Pope Leo XIV visited the cosmopolitan Mediterranean principality of Monaco on Saturday to encourage its people to use their Catholic faith and wealth for good.
As a cannon boomed, Prince Albert and Princess Charlene met Leo at the Monaco heliport, just down the coast from the marina that is home to the megayachts of the rich and famous.
A brilliant sun made the Mediterranean sparkle as Leo emerged from the Italian military helicopter that had ferried him from the Vatican for the nine-hour stay.
It is the first papal visit to Monaco since Pope Paul III in 1538.
Members of the royal family stood in the courtyard of the palace, the women dressed in black and with lace head coverings, waiting for Leo to arrive.

Charlene wore white — a protocol privilege granted by the Vatican to Catholic royal sovereigns when meeting popes, known in diplomatic terms as “le privilege du blanc”.
In his opening greeting from the palace balcony, Leo urged Monaco to use its wealth, influence and “gift of smallness” for good.
It was important, he said, “especially at a historical moment when the display of power and the logic of oppression are harming the world and jeopardising peace”.

Speaking in French later in the cathedral, Leo urged Monaco’s Catholics to spread their faith “so that the life of every man and woman may be defended and promoted from conception until natural death,” he said.
Such terms are used by the Vatican to refer to Catholic teaching opposing abortion and euthanasia.
Monaco is one of the few European countries where Catholicism is the official state religion, and Prince Albert recently refused a proposal to legalise abortion, citing the important role Catholicism plays in Monaco’s society.
The decision was largely symbolic, since abortion is a constitutional right in France, which surrounds the coastal principality of 2.2 square kilometres.
But in refusing to allow it in Monaco, Albert joined other European Catholic royals who have taken a similar stand over the years to uphold the religious doctrine on an increasingly secular continent.
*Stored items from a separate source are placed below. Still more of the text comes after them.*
/-- Move the Lineside on to an LCLK count (log 1). -/
def Ls.toLclk (s : Ls) (n : Nat) : Ls :=
  if n ≤ s.smp.lclk then s
  else s.reach ((s.clk.time + cdiv (262144 * (n - s.smp.lclk) - s.smp.lclkAcc) 5 : Nat) : Int)

/-- The instant of the next sample edge (R93, R170). -/
def Ls.nextEdge (s : Ls) : Int :=
  match s.clk.tick with
  | some n => s.clk.tickAt (n + 1)
  | none => ((s.clk.prov + 1) * hNs 12 * uNs : Nat)

/-- The LCLK edges left before the next sample edge. -/
def Ls.lclkLeft (s : Ls) : Nat := (s.smp.lclkAcc + 5 * (s.nextEdge - s.clk.time).toNat) / 262144

/-! ## The sample edge -/

/-- Ageing at a sample edge of witnesses and suspensions (R370) and the ends of ticks on the links: a tick mark that did not come is missed, on a
link out of service too (R222). -/
def Ls.ageTick (s : Ls) : Ls :=
  let tab := s.tab
  let tab := { tab with wits := tab.wits.map (fun (w : Witness) => { w with edges := w.edges + 1 }) }
  let tab := { tab with suspended := tab.suspended.map (fun (x : Nat × Nat) => (x.1, x.2 - 1)) }
  let n := s.clk.markTick
  let loss := s.clk.servo.lossTicks
  let mark := match s.banks.tActive with | some b => fld (s.reg (0x214 + b2n b)) 16 16 | none => 0xFFFF
  let came := fun (p : Port) => p.streams.any (fun x => x.id == mark && x.taken && x.tick + 1 == n)
  ({ s with tab := tab }).onPorts (fun p =>
    let p := if came p then p else p.count 16 1
    { p.tickStart with time := p.time.tickEnd loss false, streams := p.streams.filter (fun x => decide (n < x.tick + 2)) })

/-- Sources of the Lineside's clock: link A, then link B (R171 table, R172). -/
def Ls.cands (s : Ls) : List Cand :=
  [candOf s.clk.servo.lossTicks 1 false s.portA.time.source, candOf s.clk.servo.lossTicks 2 false s.portB.time.source]

/-- The sample edge e_n of the next tick. Tick comparators need a tick index (R135, R170). -/
def Ls.sampleEdge (s : Ls) : Ls :=
  let s := s.reach s.nextEdge
  let s := { s with clk := s.clk.edge }
  let n := s.clk.markTick
  let s := if s.clk.tick.isSome then (s.ttSwitchDue n).frameSwitchDue n (s.banks.tDue n) else s
  if !s.mainOn then s
  else
    let s := (s.addTokens n).anchorDue n
    let s := ((s.beginCapture n).newInterval).commitSelects
    let s := { s with trace := { s.trace with k := 0 } }
    let s := if s.clk.tick.isSome then s.bpTicks n else s
    s.ageTick

end Sys2Proof.Machine
end

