/-- The frame field a selector names: its bits and its width in bits; none when R233 excludes it. `shadow` are the Lineside's
frame-map registers (R112, R499). -/
def selectInput (f : Field) (shadow : Tbl Word) (frame : Bytes) : Option (Nat × Nat) :=
  let flags := rd frame 0x14 4
  match f.source with
  | 0x200 => if bit flags 4 then none else some (rd frame 0x18 4, 32)
  | 0x201 => if bit flags 4 || bit flags 5 then none else some (rd frame 0x1C 4, 32)
  | 0x202 => some (rd frame 0x2C 4, 32)
  | 0x203 => some (flags, 32)
  | 0x204 => some (rd frame 0x28 4, 32)
  | 0x206 => some (rd frame 0x30 2, 16)
  | src =>
    if 0x1DF < src then none
    else
      let count := rd frame (frame.length - 8) 2
      if count ≤ src then none
      else
        let base := if rd frame 0x13 1 % 2 = 1 then 0x600 else 0x400
        let ents := (List.range (src + 1)).map (fun i => mapEntry (Tbl.get 0 shadow (base + i)).toNat)
        let off := ents.dropLast.foldl (fun o e => fieldStart o e.bytes + e.bytes) 0x60
        match ents.getLast? with
        | some e =>
          let w := 8 * e.bytes
          let v := rd frame (fieldStart off e.bytes) e.bytes
          if e.kind = 7 || e.kind = 8 then none
          else if f.ones && v = 2 ^ w - 1 then none
          else if e.kind = 2 then (if fld v 16 8 ≠ 0 then none else some (v % 65536, 16))
          else some (v, w)
        | none => none

/-- The tray input of a frame for a field (R233, R234): none when it is excluded. -/
def trayInput (f : Field) (shadow : Tbl Word) (frame : Bytes) : Option RawIn :=
  let lclk := rd frame 0x2C 4
  let rated := fun (v : Int) => if lclk = 0 then none else some (f.fpBits (Fp.ofRat ((v : Rat) / lclk)))
  if f.source = 0x205 then
    if f.rate ≠ 0 then rated 1
    else some (if f.isFp then f.fpBits (.fin false 1) else 1)
  else
    match selectInput f shadow frame with
    | none => none
    | some (v, w) =>
      match f.rate with
      | 1 => rated (v : Nat)
      | 2 => rated (signed w v)
      | _ =>
        match f.type with
        | 0 => some v
        | 1 => some (unsigned 64 (signed w v))
        | 2 => if w = 16 then some ((Fp.decode bf16 v).posZero.encode bf16) else none
        | _ => if w = 32 then some ((Fp.decode fp32 v).posZero.encode fp32) else none

/-! ## Partial records (R235 to R239, R244 to R246, R249) -/

/-- The station-exact accumulator (R238). -/
structure Acc where
  a : Int
  count : Nat
  nan : Bool
  pinf : Bool
  ninf : Bool
deriving DecidableEq, Repr

/-- A sketch (R244, R245). -/
structure Sketch where
  count : Nat
  low : Nat
  high : Nat
  negHigh : Nat
  nanIn : Bool
  pos : Tbl Nat
  neg : Tbl Nat
deriving DecidableEq, Repr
When Pope Francis visited Belgium in 2024, he announced he was putting the late King Baudouin on the path to possible sainthood because he abdicated for a day in 1990 rather than approve legislation to legalise abortion.
Leo’s visit includes a private meeting with Albert and Charlene at the palace, a meeting with Monaco’s Catholic community in the cathedral and Mass in the sports stadium.
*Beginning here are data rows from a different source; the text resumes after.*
-- ==== Sys2Proof/Machine/JnTime.lean ====
section
/-! DEFINITION. Time at the Junction: measurements, selection, the root's references, timing pins (R164 to R194, R507, R508). -/

namespace Sys2Proof.Machine

/-! ## Selection (R172 to R174, R178) -/

/-- The external reference is usable (R172, R177): PTP within 4 Sync intervals of a valid measurement, PPS within 2 s of an edge (log 44). -/
def Junction.extOk (j : Junction) : Bool :=
  !j.ref.parked && (match j.ref.ref, j.ref.lastValid with
  | some 0, some t =>
    let log := (j.ref.gm.bind (fun g => j.ref.masters.find? (fun m => m.identity == g))).map (·.logSync)
    let iv := uSec / 2 ^ (match log with | some l => (-l).toNat | none => 0)
    decide (j.clk.up ≤ t + 4 * iv)
  | some 1, some t => decide (j.clk.up ≤ t + 2 * uSec)
  | _, _ => false)

/-- Candidates in priority order (R172). -/
def Junction.cands (j : Junction) : List Cand :=
  (List.zip (List.range 3) j.sourceOrder).map (fun x =>
    match x.2 with
    | 1 => ⟨x.1 + 1, .locked, j.extOk, j.ref.run⟩
    | c => candOf j.clk.servo.lossTicks (x.1 + 1) (c == 2)
        (match j.sourcePort c with | some p => if (j.port p).st = .active then (j.port p).time.source else none | none => none))

/-- The rate a root's clock in HOLDOVER takes from a qualified SyncE frequency (R178); SYNCE_IN is ignored at other levels. -/
def Junction.synceRate (j : Junction) : Option Rat := if j.role.level = 3 then j.ref.synce.map (fun (ppt : Int) => (ppt : Rat) / 1000000000000) else none

/-- First instant of a configuration at least 1 us ahead; a one-shot that is not is MISSED (R193). -/
def Trig.armAt (x : Trig) (c : TrigCfg) (now : Nat) : Trig :=
  let x := { x with cfg := c, pending := none, high := none, missed := false, next := none }
  match c.mode with
  | 1 => if now + 1000 * uNs ≤ c.start then { x with next := some c.start } else { x with missed := true }
  | 2 =>
    let per := c.period * uNs
    let m := if now + 1000 * uNs ≤ c.start then 0 else cdiv (now + 1000 * uNs - c.start) per
    { x with next := some (c.start + m * per) }
  | _ => x

/-- A pulse ends: a configuration that waited for it takes effect (R193). -/
def Trig.pulseEnd (x : Trig) (now : Nat) : Trig :=
  let x := { x with high := none }
  match x.pending with | some c => x.armAt c now | none => x

/-- Put a clock in place. While it is UNLOCKED or ACQUIRING a squelched trigger output is inactive and PPS_OUT is low, pulses that had begun
included (R193, R194). -/
def Junction.setClk (j : Junction) (c : Clock) : Junction :=
  if c.untimed then
    { j with clk := c, trig := j.trig.map (fun x => if x.cfg.squelch && x.high.isSome then x.pulseEnd c.time else x), pps := { j.pps with high := none } }
  else { j with clk := c }

/-- Reselect; the time root announces ROOT_HOLDOVER while it has no source (R173, R174, R178). -/
def Junction.reselect (j : Junction) : Junction :=
  let j := j.setClk (j.clk.reselect j.cands j.synceRate)
  if j.role.level = 3 && j.timeRoot && j.clk.st = .holdover then { j with clk := { j.clk with rootHoldover := true } } else j

/-- A higher-priority source has been selectable and LOCKED for REVERT_TICKS (R173). -/
def Junction.sourceRevert (j : Junction) : Junction := j.setClk (j.clk.revert j.cands)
A coastal playground for the rich and famous, Monaco is renowned as much for its tax-friendly incentives and Formula 1 Grand Prix as for its glamorous royal family.
The son of the late American actress Grace Kelly, Albert spoke in perfect, unaccented English when he greeted Leo at the heliport. Leo was heard noting that he landed three minutes late.
Monaco’s population of 38,000 is heavily Catholic and also multinational, with only a fifth of the population actually citizens of the principality.
On a sunny spring day, many people flocked to the palace grounds to greet Leo and some lined the streets to wave Vatican and Monaco flags as his open-sided popemobile passed by.